Ô paradis ?

Meyerbeer en France

Par Dominique Joucken | jeu 01 Décembre 2016 | Imprimer

La discographie de Meyerbeer est tellement rachitique que chaque nouvelle parution est accueillie par l’amateur avec des transports de joie. Cet album offre d’ailleurs quelques motifs de satisfaction durable. Loin de se contenter des morceaux « connus » (pour autant que cette expression ait du sens pour un compositeur aujourd’hui si négligé), l’éditeur est allé piocher des extraits dans tous les opéras de la période française de Meyerbeer. Avec à la clé une vrai originalité dans le programme : l’introduction chorale du Prophète, la cavatine d’Isabelle dans Robert Le Diable, l’air de Valentine au 4e acte des Huguenots, le duo Catherine-Pierre dans L’Etoile du Nord, … Avec l’avantage d’un minutage très généreux (78’), l’auditeur est promené dans ce qui représente les riches heures du grand opéra à la française.

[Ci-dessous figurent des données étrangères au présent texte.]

-- ==== Sys2Proof/WellFormed.lean ====
section
/-! DEFINITION. Which commands have an encoding: an operand is an integer from 0 to 255 (30_encoding R100). An index at or
above NMSG or NCHAN is well formed; it fails at run time (R92, R100). -/

namespace Sys2Proof

/-- The operand check of the assembler: "An assembler refuses an operand above 255" (30_encoding R100). -/
def operandOk (n : Nat) : Bool := decide (n ≤ 255)

/-- The command has an encoding. -/
def wellFormed : Instr → Bool
  | .nop => true
  | .encode idx _ => operandOk idx
  | .decode idx => operandOk idx
  | .cscomp idx => operandOk idx
  | .csins idx => operandOk idx
  | .csval idx => operandOk idx
  | .cntrd idx => operandOk idx
  | .cntwr idx => operandOk idx
  | .cntnxt idx => operandOk idx
  | .lookup => true
  | .vclr => true
  | .lock => true
  | .lstep idx => operandOk idx
  | .lrst idx => operandOk idx

end Sys2Proof
end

Le chef Didier Talpain joue la carte du spectaculaire. Loin des baguettes qui ont cherché à alléger Meyerbeer (à l’image de Marc Minkowski), le Français n’hésite pas à déverser un flot de décibels, à souligner les effets dramatiques, à user et abuser du rubato pour obtenir un maximum d’émotion. Si cette esthétique peut donner le mal de mer à la longue, elle ne manque pas d’allure, d’autant que l’orchestre philharmonique de Sofia joue le jeu, et se montre prodigue en couleurs instrumentales saturées. On étouffe presque au milieu de si suffocantes beautés, mais abondance de biens ne nuit pas. Même option du côté des chœurs, en effectifs très importants, et que des oreilles modernes pourront trouver un brin épais, mais impeccablement homogènes et investis. La prononciation française est entachée d’un fort accent slave. Cela rebutera les puristes, mais quand on voit la liste longue comme le bras des scènes où les opéras de Meyerbeer étaient produits juste après leur création à Paris, on se dit que les textes du brave Scribe ont dû être encore bien plus maltraités qu’ici, et c’est une forme de reconstitution historique à laquelle nous sommes conviés.

Les deux solistes offrent des bonheurs plus inégaux. Pierre-Yves Pruvot est déjà un nom familier des mélomanes, et son chant châtié convient idéalement à Meyerbeer. L’art de ciseler la syllabe ne s’oppose pas à la longue ligne, et il convainc autant en Pierre le Grand qu’en Nélusko, qu’il a d’ailleurs gravé intégralement. Seuls l’un ou l’autre aigus paraissent un peu forcés, mais il s’agit peut-être d’un effet dramatique voulu. Hjördis Thébault a aussi des problèmes d’aigus, mais ce ne sont hélas pas les seuls. La soprano souffre d’abord d’un manque de volume qui rend son air de Valentine à peu près inaudible, la voix étant sans cesse couverte par l’orchestre. Elle n’est pas une vraie Falcon, soit. La Catherine de L’Etoile du Nord lui convient mieux en termes de format, mais là ce sont des problèmes de justesse qui apparaissent, les sons étant souvent trop bas. La diction n’est pas des plus soignées, et la voix semble se défaire au fur et à mesure que l’on progresse dans le programme. Bref moment de répit avec une Isabelle de Robert le Diable engagée, mais la chanteuse doit déclarer forfait dans la grande scène de Sélika. Dommage, et pour elle, et pour nous, et pour le disque, qui est passé bien près de l’exploit. Meyerbeer reste le compositeur des occasions manquées.